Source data
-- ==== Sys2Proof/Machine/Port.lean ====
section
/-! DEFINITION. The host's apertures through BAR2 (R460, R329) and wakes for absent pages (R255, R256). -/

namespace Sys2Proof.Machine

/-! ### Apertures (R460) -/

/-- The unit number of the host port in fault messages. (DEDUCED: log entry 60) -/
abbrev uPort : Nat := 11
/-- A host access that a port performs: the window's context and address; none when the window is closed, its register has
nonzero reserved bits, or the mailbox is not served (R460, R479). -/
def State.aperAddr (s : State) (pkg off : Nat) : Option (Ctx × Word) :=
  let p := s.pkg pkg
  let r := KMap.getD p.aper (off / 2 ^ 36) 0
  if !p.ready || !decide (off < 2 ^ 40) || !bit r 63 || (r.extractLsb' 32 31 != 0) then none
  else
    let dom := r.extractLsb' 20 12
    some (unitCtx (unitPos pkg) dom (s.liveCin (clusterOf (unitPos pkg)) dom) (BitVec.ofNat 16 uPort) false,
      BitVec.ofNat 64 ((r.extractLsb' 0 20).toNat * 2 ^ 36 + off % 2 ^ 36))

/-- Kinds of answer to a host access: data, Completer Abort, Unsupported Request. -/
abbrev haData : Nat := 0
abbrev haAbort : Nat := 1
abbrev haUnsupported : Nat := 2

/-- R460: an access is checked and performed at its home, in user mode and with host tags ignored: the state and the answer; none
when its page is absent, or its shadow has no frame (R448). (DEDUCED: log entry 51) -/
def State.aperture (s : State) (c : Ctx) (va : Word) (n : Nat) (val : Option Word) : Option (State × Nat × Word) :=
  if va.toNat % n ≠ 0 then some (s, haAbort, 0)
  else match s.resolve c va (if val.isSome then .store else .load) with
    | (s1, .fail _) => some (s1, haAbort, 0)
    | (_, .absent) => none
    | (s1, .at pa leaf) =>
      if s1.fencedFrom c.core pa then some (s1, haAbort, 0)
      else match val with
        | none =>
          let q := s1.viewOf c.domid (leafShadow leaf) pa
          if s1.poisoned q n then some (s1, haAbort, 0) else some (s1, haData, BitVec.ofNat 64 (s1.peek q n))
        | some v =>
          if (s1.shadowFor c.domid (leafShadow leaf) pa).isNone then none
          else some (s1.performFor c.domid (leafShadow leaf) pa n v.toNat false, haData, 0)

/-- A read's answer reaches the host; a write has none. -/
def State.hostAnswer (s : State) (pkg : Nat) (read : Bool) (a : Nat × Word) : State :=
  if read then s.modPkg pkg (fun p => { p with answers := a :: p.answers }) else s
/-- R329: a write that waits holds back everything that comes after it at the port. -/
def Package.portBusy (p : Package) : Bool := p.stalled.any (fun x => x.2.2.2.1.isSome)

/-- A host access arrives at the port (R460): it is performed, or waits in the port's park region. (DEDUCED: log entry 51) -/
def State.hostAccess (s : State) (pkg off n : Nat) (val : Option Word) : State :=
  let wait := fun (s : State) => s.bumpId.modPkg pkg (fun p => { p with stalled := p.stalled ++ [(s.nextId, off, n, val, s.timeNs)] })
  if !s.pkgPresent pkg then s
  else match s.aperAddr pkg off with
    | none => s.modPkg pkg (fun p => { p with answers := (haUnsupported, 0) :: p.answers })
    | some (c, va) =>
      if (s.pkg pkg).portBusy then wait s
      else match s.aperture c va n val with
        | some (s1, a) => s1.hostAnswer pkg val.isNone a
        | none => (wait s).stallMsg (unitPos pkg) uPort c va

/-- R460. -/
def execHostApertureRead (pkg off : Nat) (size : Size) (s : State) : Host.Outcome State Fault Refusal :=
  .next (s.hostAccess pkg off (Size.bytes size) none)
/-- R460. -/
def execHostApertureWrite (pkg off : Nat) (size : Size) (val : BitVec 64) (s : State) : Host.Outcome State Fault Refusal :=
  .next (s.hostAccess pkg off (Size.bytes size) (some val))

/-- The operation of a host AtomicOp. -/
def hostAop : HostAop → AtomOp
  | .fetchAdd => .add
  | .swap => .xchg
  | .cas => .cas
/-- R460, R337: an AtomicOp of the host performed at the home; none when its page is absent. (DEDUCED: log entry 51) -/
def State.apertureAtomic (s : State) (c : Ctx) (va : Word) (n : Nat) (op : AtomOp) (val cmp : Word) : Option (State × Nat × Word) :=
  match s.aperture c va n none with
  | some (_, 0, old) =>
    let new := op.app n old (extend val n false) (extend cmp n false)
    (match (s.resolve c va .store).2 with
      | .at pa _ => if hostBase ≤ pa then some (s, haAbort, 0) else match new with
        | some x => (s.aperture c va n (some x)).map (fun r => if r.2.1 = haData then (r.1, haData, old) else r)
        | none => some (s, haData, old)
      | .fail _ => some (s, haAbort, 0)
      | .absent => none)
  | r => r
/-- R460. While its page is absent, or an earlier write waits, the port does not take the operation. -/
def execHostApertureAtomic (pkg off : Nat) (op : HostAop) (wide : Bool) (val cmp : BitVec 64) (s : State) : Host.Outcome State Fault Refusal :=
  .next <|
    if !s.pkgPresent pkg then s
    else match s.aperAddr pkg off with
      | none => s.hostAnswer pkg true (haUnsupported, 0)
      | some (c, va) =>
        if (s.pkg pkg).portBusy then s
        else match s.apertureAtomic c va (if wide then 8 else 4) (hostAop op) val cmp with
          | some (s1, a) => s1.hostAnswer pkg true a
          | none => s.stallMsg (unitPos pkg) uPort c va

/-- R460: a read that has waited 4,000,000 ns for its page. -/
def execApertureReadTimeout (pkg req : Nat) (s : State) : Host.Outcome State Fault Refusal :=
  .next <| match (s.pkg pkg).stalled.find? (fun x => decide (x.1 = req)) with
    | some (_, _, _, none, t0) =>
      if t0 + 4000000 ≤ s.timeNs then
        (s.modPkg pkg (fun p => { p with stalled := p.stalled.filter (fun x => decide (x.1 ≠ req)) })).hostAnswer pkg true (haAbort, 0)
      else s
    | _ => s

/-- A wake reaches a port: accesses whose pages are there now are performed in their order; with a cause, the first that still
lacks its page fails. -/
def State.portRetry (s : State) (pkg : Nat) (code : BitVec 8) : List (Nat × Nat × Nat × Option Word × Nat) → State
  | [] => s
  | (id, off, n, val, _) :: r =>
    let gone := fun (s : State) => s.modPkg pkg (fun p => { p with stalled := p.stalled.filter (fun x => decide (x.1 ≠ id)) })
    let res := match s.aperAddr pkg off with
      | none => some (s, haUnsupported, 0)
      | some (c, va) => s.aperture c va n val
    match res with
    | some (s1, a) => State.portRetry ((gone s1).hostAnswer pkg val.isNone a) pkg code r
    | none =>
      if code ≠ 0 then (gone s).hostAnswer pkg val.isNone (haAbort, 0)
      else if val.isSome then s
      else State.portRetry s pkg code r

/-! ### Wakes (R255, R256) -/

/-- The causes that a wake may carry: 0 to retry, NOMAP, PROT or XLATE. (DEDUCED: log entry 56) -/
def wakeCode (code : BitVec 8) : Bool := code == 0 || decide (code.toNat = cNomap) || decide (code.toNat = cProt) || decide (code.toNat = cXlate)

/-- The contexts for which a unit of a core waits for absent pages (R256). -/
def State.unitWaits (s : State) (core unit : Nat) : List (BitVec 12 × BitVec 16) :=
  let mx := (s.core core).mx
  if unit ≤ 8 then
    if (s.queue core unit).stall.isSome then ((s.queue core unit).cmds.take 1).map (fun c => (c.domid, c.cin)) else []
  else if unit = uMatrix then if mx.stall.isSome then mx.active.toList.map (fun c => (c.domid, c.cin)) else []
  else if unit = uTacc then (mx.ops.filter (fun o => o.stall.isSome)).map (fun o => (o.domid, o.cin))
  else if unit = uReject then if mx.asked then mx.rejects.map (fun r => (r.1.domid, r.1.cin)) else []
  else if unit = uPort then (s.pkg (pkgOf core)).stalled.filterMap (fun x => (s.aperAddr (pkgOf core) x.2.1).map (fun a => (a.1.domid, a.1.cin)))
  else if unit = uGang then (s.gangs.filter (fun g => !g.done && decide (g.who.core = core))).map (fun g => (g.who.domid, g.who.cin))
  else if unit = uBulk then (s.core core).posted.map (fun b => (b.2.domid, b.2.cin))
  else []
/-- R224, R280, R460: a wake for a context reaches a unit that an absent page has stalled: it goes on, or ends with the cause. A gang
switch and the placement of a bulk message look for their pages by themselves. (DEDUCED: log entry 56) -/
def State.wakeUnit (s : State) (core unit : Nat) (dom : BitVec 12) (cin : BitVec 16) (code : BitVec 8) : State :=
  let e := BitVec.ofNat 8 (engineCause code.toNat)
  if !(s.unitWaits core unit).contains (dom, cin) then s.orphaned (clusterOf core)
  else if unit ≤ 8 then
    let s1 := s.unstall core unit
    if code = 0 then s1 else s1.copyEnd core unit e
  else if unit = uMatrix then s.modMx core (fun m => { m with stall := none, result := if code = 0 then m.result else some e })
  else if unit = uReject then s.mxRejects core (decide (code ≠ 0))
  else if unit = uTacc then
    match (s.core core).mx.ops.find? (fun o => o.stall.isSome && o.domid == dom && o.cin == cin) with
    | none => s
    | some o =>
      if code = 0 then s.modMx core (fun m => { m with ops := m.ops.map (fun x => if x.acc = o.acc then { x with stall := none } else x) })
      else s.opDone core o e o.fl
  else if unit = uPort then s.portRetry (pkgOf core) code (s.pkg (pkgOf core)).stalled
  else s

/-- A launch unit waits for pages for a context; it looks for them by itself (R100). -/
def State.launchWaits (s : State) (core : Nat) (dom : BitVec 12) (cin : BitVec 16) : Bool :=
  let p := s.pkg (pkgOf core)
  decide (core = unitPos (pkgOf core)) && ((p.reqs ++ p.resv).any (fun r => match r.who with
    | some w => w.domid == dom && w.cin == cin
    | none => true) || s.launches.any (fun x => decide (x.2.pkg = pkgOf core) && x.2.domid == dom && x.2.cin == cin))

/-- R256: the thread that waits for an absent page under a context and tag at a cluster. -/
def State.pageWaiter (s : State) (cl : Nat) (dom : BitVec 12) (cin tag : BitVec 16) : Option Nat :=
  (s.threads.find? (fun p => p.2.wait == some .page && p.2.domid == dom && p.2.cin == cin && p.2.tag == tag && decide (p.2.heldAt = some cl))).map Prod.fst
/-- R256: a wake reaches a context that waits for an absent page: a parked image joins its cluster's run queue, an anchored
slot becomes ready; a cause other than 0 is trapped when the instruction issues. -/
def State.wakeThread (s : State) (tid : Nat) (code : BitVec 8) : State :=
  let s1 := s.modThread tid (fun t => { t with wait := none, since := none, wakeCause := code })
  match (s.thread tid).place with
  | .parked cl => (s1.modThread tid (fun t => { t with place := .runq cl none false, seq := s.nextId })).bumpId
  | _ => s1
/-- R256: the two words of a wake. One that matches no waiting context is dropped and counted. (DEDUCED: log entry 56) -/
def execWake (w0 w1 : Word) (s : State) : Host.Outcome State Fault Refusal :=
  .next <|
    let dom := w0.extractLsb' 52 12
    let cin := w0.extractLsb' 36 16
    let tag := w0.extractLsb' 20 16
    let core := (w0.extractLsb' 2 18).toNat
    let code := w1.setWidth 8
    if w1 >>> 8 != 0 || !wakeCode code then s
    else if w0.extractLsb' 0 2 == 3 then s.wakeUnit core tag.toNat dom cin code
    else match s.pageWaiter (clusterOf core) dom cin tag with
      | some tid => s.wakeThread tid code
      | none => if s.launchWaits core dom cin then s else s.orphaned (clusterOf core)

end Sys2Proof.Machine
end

# Exercise prompt
Locate the line with "let code := w1.setWidth 8" in the entries above; extract it and every line after it, verbatim.

# Finished exercise
    let code := w1.setWidth 8
    if w1 >>> 8 != 0 || !wakeCode code then s
    else if w0.extractLsb' 0 2 == 3 then s.wakeUnit core tag.toNat dom cin code
    else match s.pageWaiter (clusterOf core) dom cin tag with
      | some tid => s.wakeThread tid code
      | none => if s.launchWaits core dom cin then s else s.orphaned (clusterOf core)

end Sys2Proof.Machine
end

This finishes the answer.